Отвисшие груди. Растяжки на животе. Лишние пять килограммов на бедрах.
Если бы она была лесбиянкой – это тело бы ее не возбудило.
Мужчина рад засунуть в любую дырку, с презрением подумала она. Чтобы спать с женщинами, надо быть красивой.
Ты поймешь про себя, кто ты есть на самом деле, сказал ей Артур.
Лорен и так знает ответ: толстая, некрасивая, раньше срока постаревшая, с телом, обезображенным родами… что еще нужно знать о себе?
Ах да. Она – честная женщина. Верная жена и любящая мать.
Фред Хэррис недоуменно смотрит на портье:
– Я думал, номер оплачен еще на трое суток… а господин Коллман обнулил мой счет… а больше он ничего не просил передать?.. Письмо? Да, спасибо, я спущусь через десять минут.
Быстро пробегает глазами: «…Наш милый розыгрыш немного затянулся… у всякой шутки есть свои границы… глумление над памятью…» – и, скомкав, выкидывает в корзину.
– Я могу оставить свой чемодан на несколько часов? – спрашивает он и через пять минут выходит из «Шангри-Ла» – полосатый костюмчик, тоненькие усики, довольная улыбка.
Как же назывался тот бар, куда мы ходили с Коллманом третьего дня? – вспоминает Фред. – «Пей до дна», точно. Дюжина китайских девчонок, за деньги готовых на всё – и готовых заплатить любые деньги, чтобы поскорее убраться из Гонконга. Я еще подумал, что может получиться неплохой бизнес – подписать европейских геев спасать китайских проституток от надвигающихся коммунистов. Политкорректно, безопасно, а парни еще и подзаработают. Себе брать 20, нет, 30 % комиссионных… минус оплата билетов и оформление документов… если успеть оприходовать хотя бы десяточку – будет нормальный навар.
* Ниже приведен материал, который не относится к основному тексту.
/-- A register that the command reads holds what it held. -/
theorem num_setReg_of_reads (h : readsReg i r = false) {r' : OpReg} (h' : readsReg i r' = true) :
    (s.setReg r v).num r' = s.num r' := by
  have hne : r' ≠ r := by rintro rfl; rw [h] at h'; cases h'
  rw [State.num, State.reg_setReg_of_ne s v hne, State.num]

/-- A register that the command writes is written beside it. -/
theorem setNum_setReg_of_writes (h : writesReg i r = false) {r' : OpReg} (h' : writesReg i r' = true) (n : Nat) :
    (s.setReg r v).setNum r' n = (s.setNum r' n).setReg r v := by
  have hne : r ≠ r' := by rintro rfl; rw [h] at h'; cases h'
  exact State.setReg_comm s v _ hne

/-- The result point is written beside a register other than RX and RY. -/
theorem writeR_setReg (hx : r ≠ .rx) (hy : r ≠ .ry) (R : Point) :
    writeR (s.setReg r v) R = (writeR s R).setReg r v := by
  cases R <;>
  · simp only [writeR, State.setNum, State.setReg_comm s v _ hx, State.setReg_comm (s.setReg .rx _) v _ hy]
    rfl

/-- A curve command whose point does not depend on a register, and that does not write it, carries it through. -/
theorem ComputesPoint.setReg {o : Except ErrCode Point} (h : ComputesPoint i s o) (h' : ComputesPoint i (s.setReg r v) o)
    (hx : r ≠ .rx) (hy : r ≠ .ry) : exec i (s.setReg r v) = mapNext (fun t => t.setReg r v) (exec i s) := by
  rw [ComputesPoint] at h h'
  rw [h, h']
  cases o with
  | error e => rfl
  | ok R =>
    show Host.Outcome.next (complete .noError false (writeR (s.setReg r v) R)) = _
    rw [writeR_setReg hx hy]
    rfl

theorem paddPoint_setReg (h : readsReg .padd r = false) : paddPoint (s.setReg r v) = paddPoint s := by
  have hn {r' : OpReg} (h' : readsReg .padd r' = true) := num_setReg_of_reads (s := s) (v := v) h h'
  simp only [paddPoint, State.p1, State.p2, State.point, State.setReg_p1inf, State.setReg_p2inf, hn (r' := .cp) rfl,
    hn (r' := .ca) rfl, hn (r' := .p1x) rfl, hn (r' := .p1y) rfl, hn (r' := .p2x) rfl, hn (r' := .p2y) rfl]

theorem pdblPoint_setReg (h : readsReg .pdbl r = false) : pdblPoint (s.setReg r v) = pdblPoint s := by
  have hn {r' : OpReg} (h' : readsReg .pdbl r' = true) := num_setReg_of_reads (s := s) (v := v) h h'
  simp only [pdblPoint, State.p1, State.point, State.setReg_p1inf, hn (r' := .cp) rfl, hn (r' := .ca) rfl,
    hn (r' := .p1x) rfl, hn (r' := .p1y) rfl]

theorem pmulPoint_setReg (h : readsReg .pmul r = false) : pmulPoint (s.setReg r v) = pmulPoint s := by
  have hn {r' : OpReg} (h' : readsReg .pmul r' = true) := num_setReg_of_reads (s := s) (v := v) h h'
  simp only [pmulPoint, State.p1, State.point, State.setReg_p1inf, hn (r' := .a) rfl, hn (r' := .cp) rfl,
    hn (r' := .ca) rfl, hn (r' := .p1x) rfl, hn (r' := .p1y) rfl]

/-- With either nonce source SIGN reads what it reads with the entropy source. -/
theorem readsReg_sign_of_entropy (k : NonceSource) {r' : OpReg} (h : readsReg (.sign .entropy) r' = true) :
    readsReg (.sign k) r' = true := by
  cases k with
  | entropy => exact h
  | registerK => cases r' <;> cases h <;> rfl

/-- The checks and the attempts of SIGN do not depend on it, for the same draws (log 1). -/
theorem sign_setReg {k : NonceSource} (h : readsReg (.sign k) r = false) :
    signChecks k (s.setReg r v) = signChecks k s ∧ signRun k (s.setReg r v) = signRun k s ∧
      digestOf (s.setReg r v) = digestOf s := by
  have hn {r' : OpReg} (h' : readsReg (.sign k) r' = true) := num_setReg_of_reads (s := s) (v := v) h h'
  have hk {r' : OpReg} (h' : readsReg (.sign .entropy) r' = true) : (s.setReg r v).num r' = s.num r' :=
    hn (readsReg_sign_of_entropy k h')
  have hattempt : attemptWith (s.setReg r v) = attemptWith s := by
    funext e n
    simp only [attemptWith, State.basePoint, hk (r' := .cp) rfl, hk (r' := .ca) rfl, hk (r' := .cq) rfl,
      hk (r' := .gx) rfl, hk (r' := .gy) rfl, hk (r' := .d) rfl]
  have hdigest : digestOf (s.setReg r v) = digestOf s := by
    simp only [digestOf, hk (r' := .h) rfl, hk (r' := .cq) rfl]
  have hcontext : contextChecks (s.setReg r v) = contextChecks s := by
    simp only [contextChecks, State.basePoint, hk (r' := .cp) rfl, hk (r' := .cq) rfl, hk (r' := .gx) rfl,
      hk (r' := .gy) rfl]
  refine ⟨?_, ?_, hdigest⟩
  · cases k with
    | entropy => simp only [signChecks, hcontext, hk (r' := .cq) rfl, hk (r' := .d) rfl]
    | registerK => simp only [signChecks, hcontext, hk (r' := .cq) rfl, hk (r' := .d) rfl, hn (r' := .k) rfl]
  · cases k with
    | entropy => simp only [signRun, hattempt, hk (r' := .cq) rfl, hk (r' := .h) rfl, State.setReg_fresh,
        State.setReg_params]
    | registerK => simp only [signRun, hattempt, hk (r' := .cq) rfl, hk (r' := .h) rfl, hn (r' := .k) rfl]

/-- The checks and the verdict of VERIFY do not depend on it. -/
theorem verify_setReg (h : readsReg .verify r = false) :
    verifyChecks (s.setReg r v) = verifyChecks s ∧ verdict (s.setReg r v) = verdict s ∧
      digestOf (s.setReg r v) = digestOf s := by
  have hn {r' : OpReg} (h' : readsReg .verify r' = true) := num_setReg_of_reads (s := s) (v := v) h h'
  refine ⟨?_, ?_, ?_⟩ <;>
  simp only [verifyChecks, contextChecks, verdict, digestOf, State.basePoint, State.publicPoint, hn (r' := .cp) rfl,
    hn (r' := .ca) rfl, hn (r' := .cq) rfl, hn (r' := .gx) rfl, hn (r' := .gy) rfl, hn (r' := .qx) rfl,
    hn (r' := .qy) rfl, hn (r' := .h) rfl, hn (r' := .sr) rfl, hn (r' := .ss) rfl]

/-- The outputs of HFINAL are written beside a register other than H. -/
theorem hfinalOutputs_setReg (hne : r ≠ .h) (t : Nat) :
    hfinalOutputs t (s.setReg r v) = (hfinalOutputs t s).setReg r v :=
  State.setReg_comm { s with
    lanes := (squeeze s.params (absorbedTail t s)).2
    digest := digestBytes (squeeze s.params (absorbedTail t s)).1 } v _ hne

/-- A signature is written beside a register that SIGN does not write. -/
theorem signedState_setReg {k : NonceSource} (hw : writesReg (.sign k) r = false)
    (hdigest : digestOf (s.setReg r v) = digestOf s) (n x sig : Nat) :
    signedState (s.setReg r v) n x sig = (signedState s n x sig).setReg r v := by
  rw [signedState, signedState, hdigest, show (s.setReg r v).setAttempts n = (s.setAttempts n).setReg r v from rfl,
    setNum_setReg_of_writes hw rfl, setNum_setReg_of_writes hw rfl, setNum_setReg_of_writes hw rfl]

end

end Sys2Proof.Machine
end

section
/-! The statements about error codes and registers without influence. -/

namespace Sys2Proof.Proofs

open Sys2Proof.Machine Sys2Proof.Safety

/-- Settles O13: each command's step, by its cases. -/
theorem errorCodesByCommand : Obligations.ErrorCodesByCommand := by
  unfold Obligations.ErrorCodesByCommand
  refine ⟨fun i s t h => ?_, rfl⟩
  cases i with
  | modmul =>
    by_cases hm : s.num .m = 0
    · rw [exec_modmul_of_eq_zero hm] at h; cases h; simp [codesOf]
    · rw [exec_modmul_of_ne_zero hm] at h; cases h; simp [codesOf]
  | modinv =>
    by_cases hm : s.num .m = 0
    · rw [exec_modinv_of_eq_zero hm] at h; cases h; simp [codesOf]
    cases hv : finv (s.num .a) (s.num .m) with
    | ok v => rw [exec_modinv_of_finv_ok hm hv] at h; cases h; simp [codesOf]
    | error e => rw [exec_modinv_of_finv_error hm hv] at h; cases h; simp [codesOf, finv_error_eq hv]
  | padd =>
    rcases (computesPoint_padd s).errcode h with e | e
    · simp [codesOf, e]
    · rcases paddPoint_error_eq e with e | e <;> simp [codesOf, e]
  | pdbl =>
    rcases (computesPoint_pdbl s).errcode h with e | e
    · simp [codesOf, e]
    · rcases pdblPoint_error_eq e with e | e <;> simp [codesOf, e]
  | pmul =>
    rcases (computesPoint_pmul s).errcode h with e | e
    · simp [codesOf, e]
    · rcases pmulPoint_error_eq e with e | e | e <;> simp [codesOf, e]
  | keccakf | hinit | habsorb => cases h; simp [codesOf]
  | hfinal len =>
    by_cases hlen : len.toNat ≤ 135
    · rw [exec_hfinal_of_le hlen] at h; cases h; simp [codesOf, hlen]
    · rw [exec_hfinal_of_gt (by omega)] at h; cases h; simp [codesOf, hlen]
  | sign k =>
    have hcode := exec_sign_errcode h
    cases k <;> exact hcode
  | verify =>
    rcases exec_verify_cases s with e | e | e | ⟨valid, e⟩ <;> rw [e] at h <;> cases h <;> simp [codesOf]
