-- ==== Sys2Proof/Laws/CodeTable.lean ====
section
/-! SUPPORT. GENERATE's walk: every entry it leaves is either the one it found or a valid one of a leaf it reached, and on a tree
whose children come before their parents its fuel never runs out. -/

namespace Sys2Proof.Machine

/-- The two cases of one level of the walk (R110). -/
theorem walk_leaf {nodes : Vector Node 511} {n : NodeIdx} (h : (nodeIn nodes n.toNat).leaf = true)
    (fuel len : Nat) (bits : CodeBits) (lut : Vector LutEntry 256) :
    walk nodes (fuel + 1) n len bits lut =
      lutSet lut (nodeIn nodes n.toNat).sym { valid := true, len := BitVec.ofNat 8 len, bits := bits } := by
  simp [walk, h]

theorem walk_internal {nodes : Vector Node 511} {n : NodeIdx} (h : (nodeIn nodes n.toNat).leaf = false)
    (fuel len : Nat) (bits : CodeBits) (lut : Vector LutEntry 256) :
    walk nodes (fuel + 1) n len bits lut =
      walk nodes fuel (nodeIn nodes n.toNat).right (len + 1) (bits ||| (1#255 <<< len))
        (walk nodes fuel (nodeIn nodes n.toNat).left (len + 1) bits lut) := by
  simp [walk, h]

/-- Every entry of the walk's result is the entry before, or a valid one. -/
theorem walk_entry (nodes : Vector Node 511) (fuel : Nat) (n : NodeIdx) (len : Nat) (bits : CodeBits)
    (lut : Vector LutEntry 256) (y : Sym) :
    lutIn (walk nodes fuel n len bits lut) y = lutIn lut y ∨ (lutIn (walk nodes fuel n len bits lut) y).valid = true := by
  induction fuel generalizing n len bits lut with
  | zero => exact .inl rfl
  | succ fuel ih =>
    cases h : (nodeIn nodes n.toNat).leaf with
    | true =>
      rw [walk_leaf h, lutIn_lutSet]
      split
      · exact .inr rfl
      · exact .inl rfl
    | false =>
      rw [walk_internal h]
      rcases ih (nodeIn nodes n.toNat).right (len + 1) (bits ||| (1#255 <<< len))
        (walk nodes fuel (nodeIn nodes n.toNat).left (len + 1) bits lut) with e | e
      · rw [e]; exact ih _ _ _ _
      · exact .inr e

/-- On nodes 0..m whose children have smaller indices than their parents, more fuel than the index changes nothing: the walk from
node n is whole with n + 1 levels. -/
theorem walk_fuel {nodes : Vector Node 511} {m : Nat}
    (hc : ∀ i ≤ m, (nodeIn nodes i).leaf = false →
      (nodeIn nodes i).left.toNat < i ∧ (nodeIn nodes i).right.toNat < i)
    (n : NodeIdx) (hn : n.toNat ≤ m) (len : Nat) (bits : CodeBits) (lut : Vector LutEntry 256)
    {f g : Nat} (hf : n.toNat < f) (hg : n.toNat < g) :
    walk nodes f n len bits lut = walk nodes g n len bits lut := by
  induction f generalizing n len bits lut g with
  | zero => omega
  | succ f ih =>
    cases g with
    | zero => omega
    | succ g =>
      cases h : (nodeIn nodes n.toNat).leaf with
      | true => rw [walk_leaf h, walk_leaf h]
      | false =>
        obtain ⟨hl, hr⟩ := hc _ hn h
        rw [walk_internal h, walk_internal h, ih _ (by omega) _ _ _ (g := g) (by omega) (by omega),
          ih _ (by omega) _ _ _ (g := g) (by omega) (by omega)]

/-- The table GENERATE writes depends on NODE and K alone (R111, R112). -/
theorem generatedLut_congr {s t : State} (hn : t.node = s.node) (hk : t.k = s.k) : t.generatedLut = s.generatedLut := by
  simp only [State.generatedLut, State.nodeAt, State.nnode, hn, hk]

end Sys2Proof.Machine
end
Фред просит портье написать название бара иероглифами и вызвать такси.
Ничего, думает он, сорвался самолет – отыграемся на девчонках. Кстати, на себя я возьму самую сладкую, похожую на эту – как ее? – Тамми Су!
Длинные ножки, маленькая грудка – все на месте.
«Боинг» взлетает. Гигантская металлическая птица отрывается от земли и спустя минуту превращается в сверкающую точку в голубом, как в детстве, небе.
Зачем я прилетела сюда, думает Лорен. Чтобы увидеть брата, немножко развеяться, вспомнить то, о чем не могла себя заставить думать уже много лет. Уж вовсе не для того, чтобы узнать, что случилось над Японским морем четырнадцать лет назад.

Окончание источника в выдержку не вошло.